Swiss artistic gymnast

Gaia Nesurini (born 4 December 1999) is a Swiss retired artistic gymnast who represented her country at the 2014 Summer Youth Olympics.

== Personal life ==
Nesurini was born on 4 December 1999. She is from Ticino, and her native language is Italian.

== Gymnastics career ==
=== Junior ===
Nesurini started the 2013 season by competing at the City of Jesolo Trophy where she competed on vault, balance beam, and floor exercise, but she did not qualify for any event finals. She also competed at the Lugano Trophy, where she finished ninth with a score of 48.400. She helped the Swiss team finish seventeenth at the 2013 European Youth Olympic Festival.

Nesurini competed at the 2014 Munich Friendly where the Swiss Junior team finished fourth, and individually, she finished twenty-first in the all-around with a score of 48.250. At the 2014 Junior European Championships Nesurini finished twenty-seventh in the all-around and did not qualify for the final due to the two-per country rule. The Swiss team finished eighth which was a massive improvement after not placing at the 2012 Junior European Championships.
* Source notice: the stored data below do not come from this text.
-- ==== Sys2Proof/Machine/Vaults.lean ====
section
/-! DEFINITION. Vault controllers: requests, read merging, refresh and patrol scrub (R198 to R220, R262, R263). -/

namespace Sys2Proof.Machine

/-! ### Rows and banks (R198) -/

/-- Bank position and row of an offset. -/
def bankOf (off : Nat) : Nat := off / 2048 % 80
def rowOfOff (off : Nat) : Nat := off / 2048 / 80

/-- A request's row: an activate, or a row that was open (Table 16.3). -/
def touchRow (s : State) (v off : Nat) : State :=
  if FMap.find (vaultAt s v).openRows (bankOf off) = some (rowOfOff off) then count s (vltCtr v 3) 1
  else updVault (count s (vltCtr v 2) 1) v fun x => { x with openRows := FMap.set x.openRows (bankOf off) (rowOfOff off) }

/-- The controller closes every row that no queued request targets. -/
def closeRows (s : State) (v : Nat) : State :=
  updVault s v fun x =>
    { x with openRows := x.openRows.filter fun e =>
      (x.shaftQ ++ x.ringQ).any fun r => bankOf r.off = e.1 && rowOfOff r.off = e.2 }

/-! ### Replies (R133, R212, R260) -/

/-- Data that a reply brings to a core's SRAM; poisoned data are undefined (R212). -/
def landData (s : State) (c sram : Nat) (data : List Byte) (poison : Bool) : State :=
  if poison then undefMem s 16 (sramKey c sram) data.length else writeMem s 16 (sramKey c sram) data

/-- A reply to a read: over the shaft, where a kernel that stopped no longer waits for it, or as an RD_RESP. -/
def replyRead (s : State) (v : Nat) (r : VReq) (data : List Byte) (poison : Bool) : State :=
  match r.src with
  | .shaft ch seq sram =>
    if (channel s v ch).any fun d => d.seq == seq then dmaPart (landData s v sram data poison) v ch seq else s
  | .ring src ring cls txn remote =>
    sendPacket s (coreStop v)
      { plainPacket .rdResp ring cls (coreStop v) src txn (vaultAddr v r.off) r.bytes with data, poison, remote }

/-- The acknowledgement of a write. -/
def replyWrite (s : State) (v : Nat) (r : VReq) : State :=
  match r.src with
  | .shaft ch seq _ => dmaPart s v ch seq
  | .ring src ring cls txn remote =>
    sendPacket s (coreStop v) { plainPacket .wrAck ring cls (coreStop v) src txn (vaultAddr v r.off) 0 with remote }

/-! ### Merging (R218 to R220) -/

/-- The entry that a mergeable read attaches to. -/
def mergeFor (x : VaultSt) (block : Nat) : Option Merge :=
  x.merges.find? fun m => m.block == block && !m.closed && decide (m.reqs.length < 64)

/-- The least number that names no entry. -/
def freeMergeId (x : VaultSt) : Option Nat := (List.range 16).find? fun i => x.merges.all fun m => m.id != i

/-- The ring of a request. -/
def reqRing (r : VReq) : Nat := match r.src with
  | .shaft ch _ _ => ch
  | .ring _ k _ _ _ => k

/-- A mergeable read attaches to its block's entry. -/
def attach (s : State) (v : Nat) (r : VReq) (m : Merge) : State :=
  updVault (count s (vltCtr v 4) 1) v fun x =>
    { x with merges := x.merges.map fun e => if e.id = m.id then { e with reqs := e.reqs ++ [r] } else e }

/-- A mergeable read opens an entry: its DRAM read is issued. -/
def openMerge (s : State) (v id : Nat) (r : VReq) : Except Halt State := do
  let (data, poison, s1) ← readVault (touchRow s v r.off) v r.off r.bytes
  .ok (updVault s1 v fun x =>
    { x with merges := x.merges ++ [⟨id, r.off / 256, reqRing r, false, data, poison, [r]⟩] })

/-- An ordinary read. -/
def plainRead (s : State) (v : Nat) (r : VReq) : Except Halt State := do
  let (data, poison, s1) ← readVault (touchRow s v r.off) v r.off r.bytes
  .ok (replyRead s1 v r data poison)

/-- A read as the controller performs it. -/
def performRead (s : State) (v : Nat) (r : VReq) : Except Halt State :=
  if !r.merge then plainRead s v r
  else match mergeFor (vaultAt s v) (r.off / 256) with
    | some m => .ok (attach s v r m)
    | none => match freeMergeId (vaultAt s v) with
      | some id => openMerge s v id r
      | none => plainRead s v r

/-- A write closes the entry of the block that it touches (R219). -/
def performWrite (s : State) (v : Nat) (r : VReq) : Except Halt State := do
  let s1 ← writeVault (touchRow s v r.off) v r.off r.data
  .ok (replyWrite s1 v r)

/-! ### VAULT_REQUEST_PERFORM (R200, R201) -/

/-- Bytes that a request reaches. -/
def reqSpan (r : VReq) : Nat := if r.write then r.data.length else r.bytes

/-- Two requests touch a common word, and one of them writes. -/
def reqsMeet (a b : VReq) : Bool :=
  (a.write || b.write) && decide (a.off / 32 * 32 < b.off + reqSpan b) && decide (b.off / 32 * 32 < a.off + reqSpan a)

/-- A request waits for one at the other input that arrived before it and touches a common word (R200). -/
def reqHeld (other : List VReq) (r : VReq) : Bool := (other.take 32).any fun o => decide (o.num < r.num) && reqsMeet o r

/-- The shaft's request is taken; the one that enters the queue's last place arrives now. -/
def takeShaft (x : VaultSt) (as : List VReq) : VaultSt :=
  { x with
    shaftQ := as.take 31 ++ ((as.drop 31).take 1).map (fun r => { r with num := x.nextNum }) ++ as.drop 32
    nextNum := x.nextNum + 1, ringNext := true }

/-- The request that is taken next, and the inputs after it: the inputs alternate (R201), and a request with a word in
common with an earlier one waits behind it (R200). -/
def takeReq (x : VaultSt) : Option (VReq × VaultSt) :=
  match x.shaftQ, x.ringQ with
  | a :: as, b :: bs =>
    if reqHeld x.shaftQ b || (!x.ringNext && !reqHeld x.ringQ a) then some (a, takeShaft x as)
    else some (b, { x with ringQ := bs, ringNext := false })
  | a :: as, [] => some (a, takeShaft x as)
  | [], b :: bs => some (b, { x with ringQ := bs, ringNext := false })
  | [], [] => none

/-- Vault upsets, by offset. -/
def upsetVault (s : State) (v : Nat) (ups : List (Nat × Upset)) : State :=
  upsetWords s (ups.map fun u => (vaultKey v (u.1 / 32 * 32), u.2))

/-- The next request is performed whole. -/
def performNext (s : State) (v : Nat) (ups : List (Nat × Upset)) : Except Halt State :=
  match takeReq (vaultAt s v) with
  | none => .ok s
  | some (r, x) => do
    let s1 := upsetVault (setVault s v x) v ups
    let s2 ← if r.write then performWrite s1 v r else performRead s1 v r
    .ok (closeRows s2 v)

/-- The vault-to-ring queue has room for the reply to a request that leaves over the rings (R30, R31). -/
def replyRoom (s : State) (v : Nat) (r : VReq) : Bool := match r.src with
  | .shaft _ _ _ => true
  | .ring _ _ _ _ _ => vaultOutRoom s v (if r.write then 1 else 1 + (r.bytes + 63) / 64)

/-- VAULT_REQUEST_PERFORM. -/
def execVaultRequestPerform (v : Nat) (upsets : List (Nat × Upset)) (s : State) : Out State :=
  actE s (vaultInService s v && domOn s ⟨.vault, v⟩ && (match takeReq (vaultAt s v) with
      | some (r, _) => replyRoom s v r
      | none => false)) (performNext s v upsets)

/-! ### MERGE_READ_DATA (R262, R263) -/

/-- A position lies on the side of increasing positions of another. -/
def cwSide (frm dest : Nat) : Bool := decide ((dest + 137 - frm) % 137 ≤ 68)

/-- Where the gateway that leads to another sheaf lies: B forward, A backward. -/
def gatePos (ring a b : Nat) : Nat := if goesForward ring a b then 1 else 0

/-- Local cores of a sheaf among requesters' stops. -/
def coresIn (stops : List Nat) (h : Nat) : List Nat :=
  stops.filterMap fun t => (stopCore t).bind fun c => if c / 128 = h then some (c % 128) else none

/-- One packet of a multicast: `cw` the direction, from a position of sheaf `h`. -/
def mcPacket (p : Packet) (h frm : Nat) (cw : Bool) (stops : List Nat) : Packet :=
  let near := (coresIn stops h).filter fun i => cwSide frm (corePos i) == cw
  let far := sheaves.filter fun x => x != h && !(coresIn stops x).isEmpty && cwSide frm (gatePos p.ring h x) == cw
  { p with stopmask := near, sheafmask := far.map (fun x => (x, coresIn stops x)), sheaf := h }

/-- The packets of a multicast delivery that carry anything. -/
def mcPackets (p : Packet) (h frm : Nat) (stops : List Nat) : List Packet :=
  ([true, false].map fun d => mcPacket p h frm d stops).filter fun q => !q.stopmask.isEmpty || !q.sheafmask.isEmpty

/-- The stop of a ring request. -/
def reqStop (r : VReq) : Option (Nat × Nat) := match r.src with
  | .ring t _ _ txn _ => some (t, txn)
  | .shaft _ _ _ => none

/-- Class of the requests of an entry: that of the read that opened it. -/
def reqCls (r : VReq) : Nat := match r.src with
  | .ring _ _ c _ _ => c
  | .shaft _ _ _ => 0

/-- The packets of a multicast delivery to the requesters of an entry. -/
def mergedPackets (v : Nat) (m : Merge) (r : VReq) (rs : List VReq) : List Packet :=
  mcPackets { plainPacket .mcResp m.ring (reqCls r) (coreStop v) 0 0 (vaultAddr v (m.block * 256)) 256 with
      data := m.data, poison := m.poison }
    (v / 128) (corePos (v % 128)) ((rs.filterMap reqStop).map (·.1))

/-- The data leave for the requesters over the rings. -/
def sendMerged (s : State) (v : Nat) (m : Merge) (rs : List VReq) : State :=
  match rs with
  | [] => s
  | [r] => replyRead s v r m.data m.poison
  | r :: _ => (mergedPackets v m r rs).foldl (fun s q => sendPacket s (coreStop v) q) (count s (vltCtr v 5) 1)

/-- Flits that the delivery of an entry sends. -/
def mergedFlits (v : Nat) (m : Merge) : Nat := match m.reqs.filter fun r => (reqStop r).isSome with
  | [] => 0
  | [_] => 5
  | r :: rs => flitSum (mergedPackets v m r (r :: rs))

/-- The data of a merged read leave. -/
def deliverMerge (s : State) (v : Nat) (m : Merge) : State :=
  let s1 := updVault s v fun x => { x with merges := x.merges.filter fun e => e.id != m.id }
  let own := m.reqs.filter fun r => (reqStop r).isNone
  let s2 := own.foldl (fun s r => replyRead s v r m.data m.poison) s1
  sendMerged s2 v m (m.reqs.filter fun r => (reqStop r).isSome)

/-- MERGE_READ_DATA. -/
def execMergeReadData (v entry : Nat) (s : State) : Out State :=
  match (vaultAt s v).merges.find? fun m => m.id == entry with
  | none => .next s
  | some m => act s (mergedFlits v m == 0 || vaultOutRoom s v (mergedFlits v m)) (deliverMerge s v m)

/-! ### Refresh (R216) -/

/-- A vault's five layer sensors, as they count (R404). -/
def layerTemps (s : State) (v : Nat) : List Int :=
  (dramNos (v % 128)).filterMap fun n => countsAs s (v / 128) n (maxTemp (liveTemps s (v / 128) allDram))

/-- The window that the readings let the controller select: 16 ms above 84 °C; 32 ms again at or below 82 °C. -/
def windowOk (s : State) (v : Nat) (w16 : Bool) : Bool :=
  let hot := (layerTemps s v).any fun t => decide (84 < t)
  let cool := (layerTemps s v).all fun t => decide (t ≤ 82)
  let now := bit (regGet s (vltReg v 8)) 0
  if w16 then hot || now else !hot && (!now || cool)

/-- The refresh window of a vault. -/
def setWindow (s : State) (v : Nat) (w16 : Bool) : State := regFlag (regFlag s (vltReg v 8) 0 w16) (vltReg v 0) 3 w16

/-- A refresh of one layer, at a window: a command of the controller, which counts; in self-refresh the DRAM's own. -/
def refresh (s : State) (v : Nat) (w16 : Bool) : State :=
  if domOn s ⟨.vault, v⟩ then count (setWindow s v w16) (vltCtr v 6) 1 else setWindow s v w16

/-- REFRESH_COMMAND: in every state of the vault but Off. -/
def execRefreshCommand (v layer : Nat) (window16 : Bool) (s : State) : Out State :=
  act s (vaultInService s v && (domAt s ⟨.vault, v⟩).st != .off && decide (layer < 5) && windowOk s v window16)
    (refresh s v window16)

/-! ### Patrol scrub (R215) -/

/-- Scrub may take a word: enabled, no request queued, and the vault neither asleep nor in PROCESSOR mode. -/
def scrubRuns (s : State) (v : Nat) : Bool :=
  vaultInService s v && domOn s ⟨.vault, v⟩ && bit (regGet s (vltReg v 0x30)) 8 && !processorMode s v
    && (vaultAt s v).shaftQ.isEmpty && (vaultAt s v).ringQ.isEmpty

/-- The word at an offset is read, checked, corrected or poisoned. -/
def scrubAt (s : State) (v off : Nat) : State :=
  match FMap.find s.marks (vaultKey v off) with
  | none => s
  | some .poison => s
  | some (.err [e]) => { vaultCe s v off e.1 1 with marks := FMap.drop (vaultCe s v off e.1 1).marks (vaultKey v off) }
  | some _ => vaultUe s v off 1

/-- The position moves to the next word; a pass ends at the end of the populated vault. -/
def scrubNext (s : State) (v : Nat) : State :=
  let off := regFld s (vltReg v 0x38) 29 5 * 32
  if off + 32 < 0x1E000000 then regSetFld s (vltReg v 0x38) 29 5 (off / 32 + 1)
  else
    let n := regFld s (vltReg v 0x38) 63 32
    regSetFld (regSetFld s (vltReg v 0x38) 29 5 0) (vltReg v 0x38) 63 32 (min (n + 1) (2 ^ 32 - 1))

/-- One word is scrubbed. -/
def scrub (s : State) (v : Nat) (u : Option Upset) : State :=
  let off := regFld s (vltReg v 0x38) 29 5 * 32
  let s1 := match u with
    | some x => upsetVault s v [(off, x)]
    | none => s
  scrubNext (count (scrubAt s1 v off) (vltCtr v 0) 1) v

/-- SCRUB_WORD; a scrub that reads a row with invalid check bits has no stated result (R231). -/
def execScrubWord (v : Nat) (upset : Option Upset) (s : State) : Out State :=
  actE s (scrubRuns s v) (orUndef (!badChecks s v (regFld s (vltReg v 0x38) 29 5 * 32) 32) 40 (.ok (scrub s v upset)))

end Sys2Proof.Machine
end

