-- ==== Sys2Proof/Machine/Copies.lean ====
section
/-! DEFINITION. COPY (R302) and FILL (R207 to R209). -/

namespace Sys2Proof.Machine

/-- The stop from which a command's packets for a range go out: the page unit's of the sheaf that holds it, sheaf 0's for
host memory (R302) and, DESIGN CHOICE of log entry 81, for another device. -/
def copyStop (s : State) (a : Nat) : Nat := match resolve s a with
  | .vault v _ => pageStop (v / 128)
  | .sram c _ => pageStop (c / 128)
  | _ => pageStop 0

/-- The place of a range of one packet: a memory key, with other devices above every local one. -/
def placeOf (s : State) (a : Nat) : Option Nat := match resolve s a with
  | .vault v off => some (vaultKey v off)
  | .sram c off => some (sramKey c off)
  | .host b => some (hostKey b)
  | .remote d x => some (2 ^ 66 + d * 2 ^ 43 + x)
  | _ => none

/-- Two ranges of one length share a byte, by whatever names. -/
def rangesMeet (s : State) (a b n : Nat) : Bool :=
  (packets a n).any fun p => (packets b n).any fun q =>
    match placeOf s p.1, placeOf s q.1 with
    | some x, some y => decide (x < y + q.2) && decide (y < x + p.2)
    | _, _ => false

/-! ### COPY -/

def isCopy : WqCmd → Bool
  | .copy _ _ _ => true
  | _ => false

/-- Bytes are copied packet by packet. -/
def copyBytes (s : State) (src dst n : Nat) : Except Halt State :=
  (packets src n).foldlM (fun s p => do
    let stop := some (copyStop s (dst + (p.1 - src)))
    let (bs, _, s1) ← stopRead s stop p.1 p.2
    return relaxWrites s1 (← stopWrite s1 stop (dst + (p.1 - src)) bs)) s

/-- COPY runs to its end. -/
def runCopy (s : State) (q idx : Nat) : Except Halt State := match cmdAt s q idx with
  | some (.copy src dst n) =>
    if src % 32 ≠ 0 ∨ dst % 32 ≠ 0 ∨ n % 32 ≠ 0 then .error (.undefinedCase 48)
    else if rangesMeet s src dst n then .error (.undefinedCase 51)
    else do
      let s1 ← copyBytes s src dst n
      .ok (endItem s1 q idx stOk)
  | _ => .ok s

/-- COPY. -/
def execCopy (q idx : Nat) (s : State) : Out State := actE s (begins s q idx isCopy) (runCopy s q idx)

/-! ### FILL -/

def isFill : WqCmd → Bool
  | .fill _ _ _ => true
  | _ => false

/-- A pattern that the sense amplifiers write: all zeros or all ones. -/
def fastPattern (p : List Byte) : Bool := p.all (· == 0#8) || p.all (· == 0xFF#8)

/-- Parts of a range between row boundaries, with the fuel that they need. -/
def rowParts : Nat → Nat → Nat → List (Nat × Nat)
  | 0, _, _ => []
  | fuel + 1, a, n =>
    if n = 0 then []
    else
      let k := min n (2048 - a % 2048)
      (a, k) :: rowParts fuel (a + k) (n - k)

/-- The pattern over a number of bytes. -/
def fillBytes (p : List Byte) (n : Nat) : List Byte := (List.replicate (n / 32) p).flatten

/-- One part of a FILL: a whole row by a row operation of two activates, else a write. -/
def fillPart (p : List Byte) (s : State) (r : Nat × Nat) : Except Halt State :=
  match resolve s r.1 with
  | .vault v off =>
    if processorMode s v then .error (.undefinedCase 36)
    else do
      let s0 ← vaultFree s v off r.2 true
      let s1 ← writeVault s0 v off (fillBytes p r.2)
      if fastPattern p && r.2 == 2048 then
        .ok (count (regSet s1 (vltCtr v 1) (regGet s (vltCtr v 1))) (vltCtr v 2) 2)
      else .ok s1
  | .sram _ _ => stopWrite s none r.1 (fillBytes p r.2)
  | .none _ => .error (.undefinedCase 36)
  | _ => .error (.undefinedCase 48)

/-- FILL runs to its end. -/
def runFill (s : State) (q idx : Nat) : Except Halt State := match cmdAt s q idx with
  | some (.fill dst n p) =>
    if n = 0 then .ok (endItem s q idx stOk)
    else if dst % 32 ≠ 0 ∨ n % 32 ≠ 0 then .error (.undefinedCase 48)
    else do
      let s1 ← (rowParts (n / 2048 + 2) dst n).foldlM (fillPart p) s
      .ok (endItem s1 q idx stOk)
  | _ => .ok s

/-- FILL. -/
def execFill (q idx : Nat) (s : State) : Out State := actE s (begins s q idx isFill) (runFill s q idx)

end Sys2Proof.Machine
end

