-- ==== Sys2Proof/Machine/Time.lean ====
section
/-! DEFINITION. What passes with one nanosecond: DTIME, its corrections, its bound, and the end of a 1PPS_OUT pulse
(R330, R333 to R336). -/

namespace Sys2Proof.Machine

/-- The sign of a correction, as a step of 1 ns. -/
def unitStep (c : Int) : Int := if 0 < c then 1 else if c < 0 then -1 else 0

/-- What the bound of HOLDOVER gains in the nanosecond after `n` (Table 11.6). -/
def holdGrowth (s : State) (n : Nat) : Nat :=
  (n + 1) * s.time.cfg.holdPpb / 1000000000 - n * s.time.cfg.holdPpb / 1000000000

/-- A 1PPS_OUT pulse that is high stays so for 1 ms (R335). -/
def pulseHigh (s : State) : Bool :=
  let n := nowNs s % 1000000000
  s.time.ppsOut && !(decide (1000000 ≤ n) && decide (n < 999999995))

/-- Nanoseconds without an edge of 1PPS_IN after which it is lost as a source: one and a half of its periods. -/
def ppsPatience : Nat := 1500000000

/-- The edges of 1PPS_IN have stopped. -/
def ppsLost (s : State) : Bool := match s.time.ppsAt with
  | some t => decide (t + ppsPatience < nowNs s)
  | none => false

/-- A nanosecond with the time unit running: a slew moves DTIME by 1 ns in every 5,000 (200 ppm), and the servo absorbs
its correction at a rate that is open. -/
def runNs (s : State) : State :=
  let t := s.time
  let n := nowNs s
  let slew := if t.slewing ∧ t.slewTick % 5000 = 4999 then unitStep t.slewLeft else 0
  let servo := if !t.slewing ∧ Config.choose s.free n % 2 = 1 then unitStep t.servo else 0
  bump { s with time := { t with
    dtime := (t.dtime + ((1 + slew + servo).toNat) * 2 ^ 16) % 2 ^ 80
    slewLeft := t.slewLeft - slew
    slewTick := (t.slewTick + 1) % 5000
    servo := t.servo - servo
    bound := if t.slewing then t.bound - slew.natAbs
      else if t.st = .holdover then min noBound (t.bound + holdGrowth s n) else t.bound
    ppsOut := pulseHigh s } }

/-- A nanosecond with the time unit stopped: the always-on domain drives its estimate, one tick at a time. -/
def sleepNs (s : State) (stop bound n : Nat) : State :=
  { s with time := { s.time with
    dtime := (stop + sleepTicks (n + 1) * sleepPeriod s) % 2 ^ 80
    asleep := some (stop, bound, n + 1)
    ppsOut := pulseHigh s } }

/-- One nanosecond of device time. -/
def tick (s : State) : State :=
  if !powered s then s
  else match s.time.asleep with
    | some (a, b, n) => sleepNs s a b n
    | none => if ppsLost s then sourceLost (runNs s) else runNs s

end Sys2Proof.Machine
end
Nesurini was selected to compete at the 2014 Summer Youth Olympics for Switzerland. She qualified for the all-around final in eleventh place with a score of 50.425. In the all-around final, she finished thirteenth with a score of 49.750.

=== Senior ===
Nesurini made her senior international debut at the 2015 Cottbus World Cup where she finished fifteenth on uneven bars, twenty-third on balance beam, and twenty-sixth on floor exercise in the qualification round. She also competed at the 2015 Ljubljana World Cup where she finished fourteenth on beam and twenty-second on floor in the qualification round. At the 2016 National Championships, Nesurini finished fourth in the all-around. Nesurini was not selected to represent Switzerland at the 2016 Olympics, but she continued to compete. At the 2017 National Championships, she won the silver medal on vault behind Giulia Steingruber, and she won the bronze medal on balance beam. In 2018, she competed at the 1st Bundesliga in Stuttgart, Germany where she finished fourteenth in the all-around.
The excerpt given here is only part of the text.